The rest of this talk (and this session) will focus on more modern approaches.

• But, we'll see that many of the same concepts introduced in the early years still apply!



# Existing Dissipation-Delay Products (DdP) —Non-reversible Semiconductor Circuits

#### Conventional (non-reversible) CMOS Technology:

- Recent roadmaps (e.g., IRDS '17) show Dissipation-delay Product (DdP) decreasing by only <~10× from now to the end of the roadmap (~2033).
  - Note the typical dissipation (per logic bit) at end-of-roadmap is projected to be  $\sim 0.8 \text{ fJ} = 800 \text{ aJ} = \sim 5,000 \text{ eV}.$
- $^\circ$  Optimistically, let's suppose that ways might be found to lower dissipation by an additional 10× beyond even that point.
  - That still puts us at 80 aJ =  $\sim$ 500 eV per bit.
- We need at least ~1 eV  $\approx 40 \ kT$  electrostatic energy at a minimum-sized transistor gate to maintain reasonably low leakage despite thermal noise,
  - And, typical *structural* overhead factors *compounding* this within fast random logic circuits are roughly 500×,
  - so,  $\sim 500 \text{ eV}$  is *indeed* probably about the practical limit.
    - At least, this is a reasonable order-of-magnitude estimate.



#### Existing Dissipation-Delay Products (DdP)— Adiabatic Reversible Superconducting Circuits

Reversible adiabatic superconductor logic:

- State-of-the-art is the **RQFP** (Reversible Quantum Flux Parametron) technology from Yokohama National University in Japan.
  - Chips were fabricated, function validated.

10

- Circuit simulations predict DdP is  $>1,000 \times lower$  than even end-of-roadmap CMOS.
  - Dissipation extends far below the 300K Landauer limit (and even below the Landauer limit at 4K).
  - DdP is *still* better than CMOS even after adjusting by a conservative factor for large-scale cooling overhead  $(1,000\times)$ .

#### **Question:** Could some *other* reversible technology do even better than this?

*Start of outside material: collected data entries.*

/-- A response with the echo of the request is the accepted one (44_sequencer.md R149). -/
theorem exec_configure_echo {rest : List Byte} (hdel : Delivers lim (.data (s.params.cmd.getSerial :: rest)) s) :
    exec .configure s = .next (serialAccepted (s.receive (.data (s.params.cmd.getSerial :: rest)))) := by
  rw [exec_configure_serial hphase hs hdel]
  exact congrArg _ (if_pos (rx_receive (.data _) s hdel.data_length.2 (by omega)))

end

section
variable {x len : Byte} {body : List Byte} {s : State}

theorem rxLen_data {b : List Byte} (h : b.length ≤ 64) : (s.receive (.data b)).rxLen.toNat = b.length :=
  rxLen_receive (.data b) s h

theorem serialAccepted_echoOnly : serialAccepted (s.receive (.data [x])) =
    (s.receive (.data [x])).raise .protocolMismatch :=
  if_pos (by rw [rxLen_data (by simp)]; simp)

variable (h : (x :: len :: body).length ≤ 64)
include h

/-- The second byte of the response is the serial's length (44_sequencer.md R149). -/
theorem rx_one_receive : (s.receive (.data (x :: len :: body))).rx 1 = len :=
  rx_receive (.data (x :: len :: body)) s h (by omega)

theorem serialAccepted_cut (hcut : body.length < len.toNat) :
    serialAccepted (s.receive (.data (x :: len :: body))) =
      (s.receive (.data (x :: len :: body))).raise .protocolMismatch := by
  unfold serialAccepted
  rw [rxLen_data h, rx_one_receive h, List.length_cons, List.length_cons, if_neg (by omega),
    if_pos (by omega)]

theorem serialAccepted_whole (hwhole : len.toNat ≤ body.length) :
    serialAccepted (s.receive (.data (x :: len :: body))) =
      cfgStep3 (s.receive (.data (x :: len :: body))).storeSerial := by
  unfold serialAccepted
  rw [rxLen_data h, rx_one_receive h, List.length_cons, List.length_cons, if_neg (by omega),
    if_neg (by omega)]

end

/-! ### From the stored serial to the lock frame -/

theorem writes_setSerialLen (n : Byte) (s : State) : Writes [(0x00C, 1)] s (s.setSerialLen n) :=
  ⟨sameWindowBut_of rfl (fun a _ ho => readRegister_setSerialLen n s a (by rintro rfl; simp [inRanges] at ho))
      (fun _ _ _ _ => rfl),
    rfl, ⟨{ KeepsLatch.refl s with }, rfl, rfl, rfl, rfl⟩, { KeepsLogs.refl s with }⟩

theorem writes_setCrcAcc (x : Word16) (s : State) : Writes [(0x014, 2)] s (s.setCrcAcc x) :=
  ⟨sameWindowBut_setCrcAcc x s, rfl, ⟨{ KeepsLatch.refl s with }, rfl, rfl, rfl, rfl⟩,
    { KeepsLogs.refl s with }⟩

theorem writes_setCrcOut (x : Word16) (s : State) : Writes [(0x016, 2)] s (s.setCrcOut x) :=
  ⟨sameWindowBut_setCrcOut x s, rfl, ⟨{ KeepsLatch.refl s with }, rfl, rfl, rfl, rfl⟩,
    { KeepsLogs.refl s with }⟩

theorem writes_crcBlob (s : State) : Writes [(0x014, 4)] s s.crcBlob :=
  ((writes_setCrcAcc _ s).comp (writes_setCrcOut _ _)).mono fun a => by simp [inRanges]; omega

/-- The serial and its length stored (44_sequencer.md R149). -/
def State.putSerial (serial : List Byte) (len : Byte) (s : State) : State :=
  (s.setBuf serialBase (serial ++ List.replicate (128 - len.toNat) 0)).setSerialLen len

/-- The blob in CFG and its CRC, step 4 being entered (44_sequencer.md R150, R151). -/
def State.putBlob (blob : List Byte) (s : State) : State :=
  (((s.enterStep 3).setBuf cfgBase blob).enterStep 4).crcBlob

section
variable {serial : List Byte} {len : Byte} (hlen : serial.length = len.toNat) (hmax : len.toNat ≤ 128)
  (s : State)
include hlen hmax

- We have a project at Sandia exploring one possible superductor-based approach for this (more later)...
  - But, what are the *fundamental* (technology-independent) limits, if any?



100 un

## Section II. Adiabatic Approaches

Device & Circuit Technologies for Reversible Computing-

# Physical Implementations of Reversible Computing using Adiabatic Processes

Most of the existing approaches to the physical implementation of reversible computing exhibit this "adiabatic" character.

- Later, we will discuss other approaches that instead emphasize different (*ballistic* and *elastic*) aspects of physical processes.
  - There is a certain degree of overlap between all of these concepts, though.

#### **Definitions.** The word "adiabatic" has a long (>135-year!) history in physics...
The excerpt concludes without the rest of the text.